(Task details)
The line containing "Refusal := Sys2Proof.Machine.Refusal, step" marks the end; copy exactly all lines from the start of the material up to and including it.
===============
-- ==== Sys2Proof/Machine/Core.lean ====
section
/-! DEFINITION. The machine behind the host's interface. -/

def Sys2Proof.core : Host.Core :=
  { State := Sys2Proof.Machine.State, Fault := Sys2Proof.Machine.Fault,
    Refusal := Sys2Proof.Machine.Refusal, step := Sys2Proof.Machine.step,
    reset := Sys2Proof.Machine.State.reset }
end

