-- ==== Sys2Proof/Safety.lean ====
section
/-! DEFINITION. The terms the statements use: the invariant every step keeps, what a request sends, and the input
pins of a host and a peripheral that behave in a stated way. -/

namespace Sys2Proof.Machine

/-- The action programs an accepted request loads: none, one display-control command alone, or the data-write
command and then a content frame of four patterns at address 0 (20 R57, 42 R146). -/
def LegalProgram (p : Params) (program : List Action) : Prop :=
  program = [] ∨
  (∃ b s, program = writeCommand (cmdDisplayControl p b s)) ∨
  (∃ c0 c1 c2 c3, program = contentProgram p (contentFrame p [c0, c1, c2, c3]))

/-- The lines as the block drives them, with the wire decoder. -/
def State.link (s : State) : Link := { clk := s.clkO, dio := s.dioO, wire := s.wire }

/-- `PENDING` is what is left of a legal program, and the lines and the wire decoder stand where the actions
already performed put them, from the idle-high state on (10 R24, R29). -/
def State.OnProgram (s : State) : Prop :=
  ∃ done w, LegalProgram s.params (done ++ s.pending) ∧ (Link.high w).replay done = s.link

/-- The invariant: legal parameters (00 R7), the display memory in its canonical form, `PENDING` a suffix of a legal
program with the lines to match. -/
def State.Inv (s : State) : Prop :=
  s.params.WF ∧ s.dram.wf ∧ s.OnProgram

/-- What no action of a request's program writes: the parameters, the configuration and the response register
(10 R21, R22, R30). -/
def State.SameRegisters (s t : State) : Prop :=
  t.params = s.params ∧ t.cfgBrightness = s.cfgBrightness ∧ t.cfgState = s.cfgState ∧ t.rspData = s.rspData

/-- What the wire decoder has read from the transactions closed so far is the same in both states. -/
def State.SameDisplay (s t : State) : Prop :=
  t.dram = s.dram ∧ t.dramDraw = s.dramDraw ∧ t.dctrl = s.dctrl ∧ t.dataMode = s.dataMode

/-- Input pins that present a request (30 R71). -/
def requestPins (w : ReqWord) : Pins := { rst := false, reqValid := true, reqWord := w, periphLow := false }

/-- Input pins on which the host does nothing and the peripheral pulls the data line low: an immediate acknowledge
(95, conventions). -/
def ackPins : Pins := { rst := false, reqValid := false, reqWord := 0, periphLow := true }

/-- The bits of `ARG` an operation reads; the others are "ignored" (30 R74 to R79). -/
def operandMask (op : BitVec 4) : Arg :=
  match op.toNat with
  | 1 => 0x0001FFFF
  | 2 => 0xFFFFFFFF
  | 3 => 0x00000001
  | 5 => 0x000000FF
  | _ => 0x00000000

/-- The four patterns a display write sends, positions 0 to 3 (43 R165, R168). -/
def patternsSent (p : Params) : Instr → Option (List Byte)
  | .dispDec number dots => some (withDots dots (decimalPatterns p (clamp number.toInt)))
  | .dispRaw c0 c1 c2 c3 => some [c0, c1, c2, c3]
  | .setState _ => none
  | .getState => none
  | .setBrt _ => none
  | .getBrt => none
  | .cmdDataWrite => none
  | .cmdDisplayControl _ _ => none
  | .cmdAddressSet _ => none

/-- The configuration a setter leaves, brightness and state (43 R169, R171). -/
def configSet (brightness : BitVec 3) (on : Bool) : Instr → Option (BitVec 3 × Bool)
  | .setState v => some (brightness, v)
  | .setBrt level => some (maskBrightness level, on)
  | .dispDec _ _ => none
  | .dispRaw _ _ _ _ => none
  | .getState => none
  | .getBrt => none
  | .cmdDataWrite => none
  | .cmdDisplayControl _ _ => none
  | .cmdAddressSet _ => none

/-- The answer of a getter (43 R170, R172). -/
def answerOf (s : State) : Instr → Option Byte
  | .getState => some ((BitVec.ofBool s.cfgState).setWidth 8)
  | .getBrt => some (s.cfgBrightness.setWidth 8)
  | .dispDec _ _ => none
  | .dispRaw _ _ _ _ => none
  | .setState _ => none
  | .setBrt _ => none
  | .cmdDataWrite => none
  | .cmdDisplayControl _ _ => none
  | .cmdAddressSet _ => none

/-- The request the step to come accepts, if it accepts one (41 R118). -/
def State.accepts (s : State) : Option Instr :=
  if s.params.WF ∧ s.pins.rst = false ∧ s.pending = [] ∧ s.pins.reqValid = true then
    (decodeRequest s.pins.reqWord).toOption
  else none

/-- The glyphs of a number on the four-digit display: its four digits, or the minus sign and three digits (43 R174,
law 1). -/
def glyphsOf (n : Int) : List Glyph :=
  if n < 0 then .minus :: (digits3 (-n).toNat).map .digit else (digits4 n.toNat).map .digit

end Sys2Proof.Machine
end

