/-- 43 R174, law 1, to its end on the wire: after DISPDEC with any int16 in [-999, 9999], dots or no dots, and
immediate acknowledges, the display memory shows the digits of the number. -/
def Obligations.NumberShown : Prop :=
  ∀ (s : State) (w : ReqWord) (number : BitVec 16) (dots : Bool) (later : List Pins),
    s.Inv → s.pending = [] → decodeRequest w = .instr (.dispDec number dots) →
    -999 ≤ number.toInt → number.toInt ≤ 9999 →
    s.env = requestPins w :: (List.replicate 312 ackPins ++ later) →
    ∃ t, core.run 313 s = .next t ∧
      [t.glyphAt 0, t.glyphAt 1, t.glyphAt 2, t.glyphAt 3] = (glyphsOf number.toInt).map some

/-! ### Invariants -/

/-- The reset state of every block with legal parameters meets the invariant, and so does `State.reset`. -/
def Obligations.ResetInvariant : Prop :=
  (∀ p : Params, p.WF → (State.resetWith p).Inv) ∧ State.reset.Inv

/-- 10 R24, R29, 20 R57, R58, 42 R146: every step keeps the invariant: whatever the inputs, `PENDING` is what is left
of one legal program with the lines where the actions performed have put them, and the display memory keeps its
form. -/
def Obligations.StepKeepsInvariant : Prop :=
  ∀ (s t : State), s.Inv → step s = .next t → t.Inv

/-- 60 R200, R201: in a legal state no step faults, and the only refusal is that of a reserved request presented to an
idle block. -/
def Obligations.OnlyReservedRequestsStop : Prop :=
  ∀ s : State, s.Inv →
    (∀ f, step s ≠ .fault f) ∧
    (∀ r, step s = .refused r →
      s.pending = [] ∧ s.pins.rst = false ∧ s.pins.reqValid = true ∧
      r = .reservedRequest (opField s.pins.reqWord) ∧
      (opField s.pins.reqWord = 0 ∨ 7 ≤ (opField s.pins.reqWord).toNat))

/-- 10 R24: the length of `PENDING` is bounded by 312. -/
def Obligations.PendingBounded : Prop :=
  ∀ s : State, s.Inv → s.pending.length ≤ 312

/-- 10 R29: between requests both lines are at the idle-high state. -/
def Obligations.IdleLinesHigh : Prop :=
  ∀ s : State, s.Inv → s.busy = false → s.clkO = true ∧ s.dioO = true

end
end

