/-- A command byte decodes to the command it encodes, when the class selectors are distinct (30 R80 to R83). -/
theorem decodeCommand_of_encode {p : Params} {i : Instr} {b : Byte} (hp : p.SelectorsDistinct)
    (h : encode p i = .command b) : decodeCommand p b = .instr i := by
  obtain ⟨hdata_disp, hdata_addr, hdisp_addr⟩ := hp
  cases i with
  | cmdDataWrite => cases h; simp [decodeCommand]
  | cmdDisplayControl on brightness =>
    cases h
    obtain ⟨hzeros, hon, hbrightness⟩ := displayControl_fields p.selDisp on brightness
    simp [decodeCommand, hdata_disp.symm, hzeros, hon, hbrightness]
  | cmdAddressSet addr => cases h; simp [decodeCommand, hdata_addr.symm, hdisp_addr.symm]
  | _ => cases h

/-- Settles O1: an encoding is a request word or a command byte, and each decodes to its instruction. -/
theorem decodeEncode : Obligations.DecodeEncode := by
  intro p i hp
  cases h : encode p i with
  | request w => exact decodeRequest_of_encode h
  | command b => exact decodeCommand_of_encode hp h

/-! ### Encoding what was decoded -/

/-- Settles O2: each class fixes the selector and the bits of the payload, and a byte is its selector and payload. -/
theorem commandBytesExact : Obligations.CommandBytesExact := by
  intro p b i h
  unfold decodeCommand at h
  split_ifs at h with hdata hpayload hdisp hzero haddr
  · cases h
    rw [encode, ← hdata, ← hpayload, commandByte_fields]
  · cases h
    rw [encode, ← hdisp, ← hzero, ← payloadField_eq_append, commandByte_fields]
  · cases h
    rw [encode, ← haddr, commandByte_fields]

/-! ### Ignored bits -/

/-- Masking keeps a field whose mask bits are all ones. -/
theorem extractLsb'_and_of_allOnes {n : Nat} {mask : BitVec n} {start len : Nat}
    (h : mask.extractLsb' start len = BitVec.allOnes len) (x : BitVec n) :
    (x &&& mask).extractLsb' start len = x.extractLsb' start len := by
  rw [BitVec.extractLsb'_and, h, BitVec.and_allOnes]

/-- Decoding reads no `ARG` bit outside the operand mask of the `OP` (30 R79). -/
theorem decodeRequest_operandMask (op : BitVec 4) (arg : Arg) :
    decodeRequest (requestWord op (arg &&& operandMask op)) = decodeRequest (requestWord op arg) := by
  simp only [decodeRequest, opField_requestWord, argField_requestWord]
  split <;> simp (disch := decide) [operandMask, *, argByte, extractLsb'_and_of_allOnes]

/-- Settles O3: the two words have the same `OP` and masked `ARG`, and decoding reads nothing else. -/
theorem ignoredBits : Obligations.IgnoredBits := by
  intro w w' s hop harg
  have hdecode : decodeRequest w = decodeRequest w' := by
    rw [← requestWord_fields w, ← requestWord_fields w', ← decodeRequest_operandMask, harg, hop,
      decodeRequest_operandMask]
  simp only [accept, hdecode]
===============
(The answer)
-- ==== Sys2Proof/Machine/Core.lean ====
section
/-! DEFINITION. The machine behind the host's interface. -/

def Sys2Proof.core : Host.Core :=
  { State := Sys2Proof.Machine.State, Fault := Sys2Proof.Machine.Fault,
    Refusal := Sys2Proof.Machine.Refusal, step := Sys2Proof.Machine.step,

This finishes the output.